Вторая запись и Эдика заинтересовала.
— Какое окно? Как она его закрывала?
Окно — второе справа, а как закрывала, Костя объяснить не смог. Закрыла, и все.
— Эх ты! — сказал Эдик. — Надо все замечать. Вот смотри: из трубы идет дымок сиреневого цвета. Значит, топят печь, варят обед? А почему не на керосинке или примусе? Видишь, это загадка!
— Вон наседка и двенадцать цыплят, — подсказал Костя.
Эдик пощурился, покусал губу, но ничего подозрительного ни в курице, ни в цыплятах не нашел. Он посмотрел на будильник и вытер со лба капли пота.
— Уф-ф! Как в Асуане. Водички бы попить…
Однако в следующую секунду они забыли и о жаре, и о том, что хочется пить. Внизу, на лестнице, послышались чьи-то неторопливые шаги, заскрипели деревянные ступени.
— Хозяйка! — шепнул Эдик. — Скорей!
Едва они спрятались за широким основанием трубы, как услышали растерянный, почти испуганный голос Софьи Егоровны:
— Господи помилуй! Замок отпертый! Ведь запирала… Или не заперла?.. Совсем памяти нету.
Костя, не шевелясь, стоял за трубой и обеими руками прижимал к животу будильник, чтоб не было слышно, как тикает.
Софья Егоровна взяла грабли и, охая, приговаривая, пошла с чердака. Скрипнула дверь, а потом щелкнул замок, и опять заскрипели ступеньки.
— Мышеловка захлопнулась. — У Эдика еще хватило самообладания пошутить. А Косте было не до шуток.

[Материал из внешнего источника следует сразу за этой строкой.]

/-- A fabric message: the header fields of R270 and the data flits' bytes. -/
structure Msg where
  ddev : Nat := 0
  dstop : Nat := 0
  sdev : Nat := 0
  sstop : Nat := 0
  part : Nat := 0
  win : Nat := 0
  gen : Nat := 0
  count : Bool := false
  len : Nat := 0
  afmt : Nat := 0
  offset : Nat := 0
  tag : Nat := 0
  reason : Nat := 0
  data : Bytes := []
  deriving DecidableEq, Repr, Inhabited

/-- A HAP request as it reaches the supervisor (R483, R484). `gap` counts the bytes of the datagram after the body that the
length field does not cover. -/
structure HapReq where
  host : Fin 2 := 0
  srcIp : Nat := 0
  srcPort : Nat := 0
  version : Nat := 1
  flags : Nat := 0
  status : Nat := 0
  session : Nat := 0
  seq : Nat := 0
  length : Nat := 0
  reserved : Nat := 0
  body : Bytes := []
  t : Nat := 0
  deriving DecidableEq, Repr, Inhabited

/-- Who writes a command object: the HAP session and the instant (R492, R493). -/
structure Writer where
  session : Nat := 0
  t : Nat := 0
  deriving DecidableEq, Repr, Inhabited

/-- What the calibration estimator found for one head (R587): the residual and the refinement it asks for. -/
structure CalEst where
  port : Fin 8 := 0
  residual : Nat := 0
  want : List Int := []
  deriving DecidableEq, Repr, Inhabited

/-- One gPTP Sync with its Follow_Up as a port takes it (R454, R456): the master's time at which it was sent, corrected as its fields say,
the CD50 clock in ns and the module's time at its receive stamp, and the announced interval (log2 s). -/
structure SyncIn where
  masterNs : Nat := 0
  clock : Nat := 0
  interval : Int := -3
  t : Nat := 0
  deriving DecidableEq, Repr, Inhabited

/-- A Pdelay exchange with its follow-up (R452, R454): when the port sent its request and received the response, by its own stamps, and when its
partner received the one and sent the other. -/
structure PdelayIn where
  t1 : Nat := 0
  t2 : Nat := 0
  t3 : Nat := 0
  t4 : Nat := 0
  deriving DecidableEq, Repr, Inhabited

/-- A DoIP message, its payload in `body`, or a UDS request on TCP connection `conn` (R542, R543); connection 2 stands for any
beyond the two. -/
structure DoipReq where
  host : Fin 2 := 0
  conn : Fin 3 := 0
  srcIp : Nat := 0
  srcPort : Nat := 13400
  version : Nat := 2
  body : Bytes := []
  t : Nat := 0
  deriving DecidableEq, Repr, Inhabited

/-- A network-recovery message (R540). -/
structure RecReq where
  host : Fin 2 := 0
  srcIp : Nat := 0
  srcPort : Nat := 44103
  version : Nat := 1
  seq : Nat := 0
  offset : Nat := 0
  data : Bytes := []
  t : Nat := 0
  deriving DecidableEq, Repr, Inhabited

— Это все ты, ты! — зашипел он. — Лезь на чердак, лезь! Что теперь будем делать?
— Без паники. Из всякого положения должен быть выход. — Эдик хлопнул Костю по плечу. — По-моему, начинается самое интересное. У разведчиков такие препятствия — обыкновенное дело. Только нюни не распускать! Продолжаем наблюдение.
Костя сокрушенно помотал головой: пропадешь с этим фантазером! Опять в историю влипли. А Николай Петрович тогда сказал: ты, Костя, человек серьезный, надеюсь на тебя. Вот и понадеялся! Опять придется теперь краснеть. Это уж точно. Из этой мышеловки без шума и не выберешься.
А пока Косте ничего другого не оставалось, как снова ложиться у окошка и обливаться соленым потом. Его уже мало интересовали и Данкина дача, и сам таинственный незнакомец.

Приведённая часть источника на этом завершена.